The Monogram Dream Kitchen Design Contest was created to celebrate the imagination and creative vision inherent in beautiful kitchen design. All designs were required to integrate Monogram appliances and were judged across several award categories. We announced the winners last month and will be profiling each of them on Save Room for Design over the next few months.

The second place winner in Best Contemporary Kitchen Design is Mark White from Kitchen Encounters in Annapolis, Maryland.

Mark White, second place winner in the Best Contemporary Kitchen Design category

Mark White, second place winner in the Best Contemporary Kitchen Design category

SRFD: How did you become interested in design?

Mark: My dad was good at repurposing things into something new and useful and my sister always encouraged my creativity. When I was a kid I always liked to see houses under construction and imagine what the finished rooms would be. I even designed and built models of homes from cardboard and other materials when I was young because I thought it was fun.

SRFD: Tell us about a recent project you really enjoyed.

Mark: We helped our clients create a very special high-end kitchen using contemporary custom cabinets in an eclectic waterfront home. The homeowners are very creative and artistic and their vision included work from local artisans to complete the space with unique features. The cabinets are wrapped with beautiful natural edge timbers, custom inlaid glass panels are the focal point behind the range and custom forged hardware resembles icicles on some feature cabinets. The talented carpenters reused beautiful wood paneling on the walls and trim, the open beams were also wrapped in wood and the floors were laid in a large scale herring bone pattern that defines the spaces. A tall wall of finished cabinetry conceals the refrigerators, abundant storage and a matching flush door leads to the large “pantry” which is almost a complete second kitchen with an island.

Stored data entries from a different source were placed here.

-- ==== Sys2Proof/Syntax.lean ====
section
/-! DEFINITION. The commands of the PX-96: one constructor per row of the spec's command table, with the row's operands. What an operand
stands for is said at the command's meaning in `Machine/`. -/

namespace Sys2Proof
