-- ==== Sys2Proof/Machine/RegTable.lean ====
section
/-! DEFINITION. The register tables of the manual as data: every register of the on-die configuration space, of the
secure-only space and of the device's own CSRs, with its reset value, its fields, their access codes (R7), the encodings
R6 does not reserve, and its addresses (R18). Field names are the manual's own. -/

namespace Sys2Proof.Machine

open Sys2Proof

/-- The registers the manual defines, under their own names. A register with several units is one constructor; the unit
is an index beside it. -/
inductive RegId where
  /-- Core slot map. -/
  | TILE_CORE_MAP
  /-- Home occupancy snapshot. -/
  | TILE_HOME_STATUS
  /-- Output link configuration. -/
  | MESH_LINK_CFG
  /-- Initiator timeouts. -/
  | MESH_TIMEOUT
  /-- Initiator timeout and late-response counts. -/
  | MESH_INIT_STATUS
  /-- Lid control and status. -/
  | LID_SECTION
  /-- Commit-group status. -/
  | CG_STATUS
  /-- Abort location. -/
  | CG_ABORT_PC
  /-- Last commit number. -/
  | CG_LASTSEQ
  /-- Dependency and watermark selector. -/
  | CG_DEPSEL
  /-- Dependency entry. -/
  | CG_DEPSEQ
  /-- Undurable dependencies. -/
  | CG_DEPMASK
  /-- Lost dependencies. -/
  | CG_DEPLOST
  /-- Durable watermark. -/
  | CG_WMARK
  /-- Stream binding. -/
  | CG_BIND
  /-- Commit-group configuration. -/
  | CG_CFG
  /-- Stream configuration. -/
  | SPN_STREAM_CFG
  /-- Stream state and commands. -/
  | SPN_STREAM_STATE
  /-- Durable watermark. -/
  | SPN_STREAM_WMARK
  /-- Highest assigned number. -/
  | SPN_STREAM_ASSIGNED
  /-- First number. -/
  | SPN_STREAM_NEXT
  /-- Journal region and staging quota. -/
  | JRN_REGION
  /-- Append pointer. -/
  | JRN_APPEND_PTR
  /-- Drain pointer. -/
  | JRN_DRAIN_PTR
  /-- Staging and region status. -/
  | JRN_STREAM_STATUS
  /-- Pair control. -/
  | PAIR_CTL
  /-- Pair state. -/
  | PAIR_STATUS
  /-- Trailer resume address. -/
  | PAIR_RESUME
  /-- Mismatch and vote counts. -/
  | PAIR_COUNT
  /-- Last failed interval. -/
  | PAIR_FAILPC
  /-- Vote configuration. -/
  | PAIR_CFG
  /-- Node identity and fabric timing. -/
  | FAB_NODE
  /-- Routing entry. -/
  | FAB_ROUTE
  /-- Aperture. -/
  | FAB_APERTURE
  /-- Inbound window. -/
  | FAB_INBOUND
  /-- Receive ring. -/
  | FAB_RXRING_CFG
  /-- Receive ring pointers. -/
  | FAB_RXRING_PTR
  /-- Send queue. -/
  | FAB_SQ_CFG
  /-- Send queue pointers. -/
  | FAB_SQ_PTR
  /-- Port control. -/
  | FAB_PORT_CTL
  /-- Port status. -/
  | FAB_PORT_STATUS
  /-- Replication configuration. -/
  | JRN_REPL_CFG
  /-- Members. -/
  | JRN_REPL_MEMBERS
  /-- Replication state and commands. -/
  | JRN_REPL_STATE
  /-- First dropped number. -/
  | JRN_REPL_DEGRADED
  /-- Replica acknowledgement. -/
  | JRN_REPL_HELD
  /-- Replica slot. -/
  | JRN_RSLOT_CFG
  /-- Slot region. -/
  | JRN_RSLOT_REGION
  /-- Slot terms. -/
  | JRN_RSLOT_TERM
  /-- Slot held number. -/
  | JRN_RSLOT_HELD
  /-- Slot append pointer. -/
  | JRN_RSLOT_APPEND
  /-- Slot drain pointer. -/
  | JRN_RSLOT_DRAIN
  /-- Final number. -/
  | JRN_RSLOT_GASP
  /-- Decode window. -/
  | MCT_DECODE
  /-- Channel state. -/
  | MCT_CH_STATUS
  /-- Error counts. -/
  | MCT_ECC_COUNT
  /-- Last error. -/
  | MCT_ECC_LOG
  /-- Patrol scrub. -/
  | MCT_SCRUB
  /-- Controller control. -/
  | PCIE_CTL
  /-- Port ownership. -/
  | PCIE_PORT_CFG
  /-- Port status. -/
  | PCIE_PORT_STATUS
  /-- Function assignment match. -/
  | IOMMU_FAT_MATCH
  /-- Device context table. -/
  | IOMMU_FAT_BASE
  /-- Invalidation. -/
  | IOMMU_INVAL
  /-- Last fault. -/
  | IOMMU_FAULT
  /-- Cluster status. -/
  | CPH_STATUS
  /-- Job ring. -/
  | CPH_RING_CFG
  /-- Job ring pointers. -/
  | CPH_RING_PTR
  /-- World control. -/
  | WCTL
  /-- World status. -/
  | WSTATUS
  /-- Table base, secure ways and lock. -/
  | WPC_CFG
  /-- Ownership change. -/
  | WPC_SYNC
  /-- Region table entry. -/
  | WPC_REGION
  /-- Owner entry. -/
  | WPC_OWNER
  /-- Partition configuration. -/
  | WPC_PART_CFG
  /-- Partition reset control. -/
  | WPC_PART_CTL
  /-- Power-fail warning time. -/
  | EVR_PFW_TIME
  /-- Wired source route. -/
  | EVR_SRC_CFG
  /-- Pending sources. -/
  | EVR_SRC_PEND
  /-- Fabric receive ring route. -/
  | EVR_RING_ROUTE
  /-- Claim. -/
  | EVR_TGT_CLAIM
  /-- Completion. -/
  | EVR_TGT_EOI
  /-- Threshold. -/
  | EVR_TGT_THRESH
  /-- Interprocessor interrupt. -/
  | EVR_TGT_INJECT
  /-- Target status. -/
  | EVR_TGT_STATUS
  /-- Boot result. -/
  | SP_BOOT_STATUS
  /-- Booted bundle. -/
  | SP_BOOT_SEQ
  /-- Trial watchdog. -/
  | SP_TRIAL
  /-- Core reset vector. -/
  | TILE_RESET_VEC
  /-- Reset record. -/
  | RCP_RESET_CAUSE
  /-- Per-cause counts. -/
  | RCP_CAUSE_COUNT
  /-- Real-time clock. -/
  | RCP_RTC
  /-- Partition operating point. -/
  | RCP_PSTATE
  /-- Block power. -/
  | RCP_BLOCK_CTL
  /-- Thermal status. -/
  | RCP_THERMAL
  /-- Watchdog. -/
  | TMR_WDOG
  /-- Collector status. -/
  | ERC_STATUS
  /-- Secure record ring. -/
  | ERC_RING_CFG
  /-- Record store. -/
  | ERC_RECORD
  /-- Doorbell. -/
  | MBX_DOORBELL
  /-- Page status. -/
  | MBX_STATUS
  /-- Session. -/
  | DBG_AUTH
  /-- Nonce. -/
  | DBG_AUTH_NONCE
  /-- Freeze bits. -/
  | DBG_FREEZE
  /-- Memory access. -/
  | DBG_MEM_CTL
  /-- Memory data. -/
  | DBG_MEM_DATA
  /-- Patch unit. -/
  | DBG_PATCH_CFG
  /-- Patch data. -/
  | DBG_PATCH_DATA
  /-- Trace ring. -/
  | DBG_TRACE_CFG
  /-- Trace position. -/
  | DBG_TRACE_PTR
  /-- Run control. -/
  | DBG_CORE_CTL
  /-- Run state. -/
  | DBG_CORE_STATUS
  /-- Register select. -/
  | DBG_CORE_REGSEL
  /-- Register data. -/
  | DBG_CORE_REGDATA
  /-- Trigger. -/
  | DBG_TRIG_CFG
  /-- Trigger comparison value. -/
  | DBG_TRIG_VAL
  /-- Virtual terminal. -/
  | DBG_VT_TX
  /-- Virtual terminal. -/
  | DBG_VT_RX
  /-- Core counter overflow. -/
  | TILE_CORE_OVF
  /-- Block counter configuration. -/
  | CNT_CFG
  /-- Block counter value. -/
  | CNT
  /-- Ladle configuration. -/
  | LDL_PART_CFG
  /-- Counter-set mask. -/
  | LDL_PART_MASK
  /-- Ladle status. -/
  | LDL_PART_STATUS
  /-- UART configuration. -/
  | UART_CFG
  /-- UART data. -/
  | UART_DATA
  /-- UART status. -/
  | UART_STATUS
  /-- GPIO pin. -/
  | GPIO_CFG
  /-- Output slew. -/
  | LSIO_PAD_CFG
  deriving DecidableEq, Repr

SRFD: A trend you’re over?

Mark: I don’t like cooking “niches” where the cooktop is surrounded by cabinets or tile work that comes down to the counter on both sides blocking access to adjacent work space.

SRFD: A trend you’re excited about?

Mark: I embrace the increased interest in a clean uncluttered look which is often seen in contemporary designs but can also translate nicely in ”transitional” kitchens.

SRFD: Tell us about your winning project.

Mark: The 80’s kitchen in this contemporary home was in desperate need of an update.

Everything from the old tile floors to the unstylish cabinets needed to be replaced and there was significant opportunity to improve the layout for better function and improved flow to the adjacent areas.

We started by exploring numerous layout options with the clients then combined the preferred design elements from different sketches to create the plan that would meet their needs and fit the space in the best possible way.

The highlights of the new kitchen are:

An added window in the corner increases the panoramic view, brings in more natural light and creates better symmetry around the sink area.

A new passage from the kitchen to the family room was added for a more convenient traffic pattern and a round wooden counter extends from the corner for added seating.

The main work area consists of an L-shaped layout with an island. This arrangement includes the built-in refrigerator with TV above, an elevated dish washer with appliance garage, curved front corner sink cabinet and the cooktop with integrated curved front stainless chimney and glass backsplash.

The island offers plenty of storage, knee space on the inside for the cook and room for three more stools for dining and entertaining. The soft curves make it easy to move around and compliment the overall design very well.

The wall oven is on the back wall with landing space on both sides and extra storage by the sliding doors to the deck.

The large walk-in pantry was reconfigured to allow for a wrap-around bar with sink, refrigerator drawers, additional storage and glass front upper cabinets.

The new wood floors have an inlay at the step to the family room for better visibility and safety. The wood counter and ledge flank the entry from family room to kitchen and match the floors, support post and cylindrical pedestal at the stools.

The entire transformation brought the kitchen up to today’s standards and meets all of the client’s desires for function and style.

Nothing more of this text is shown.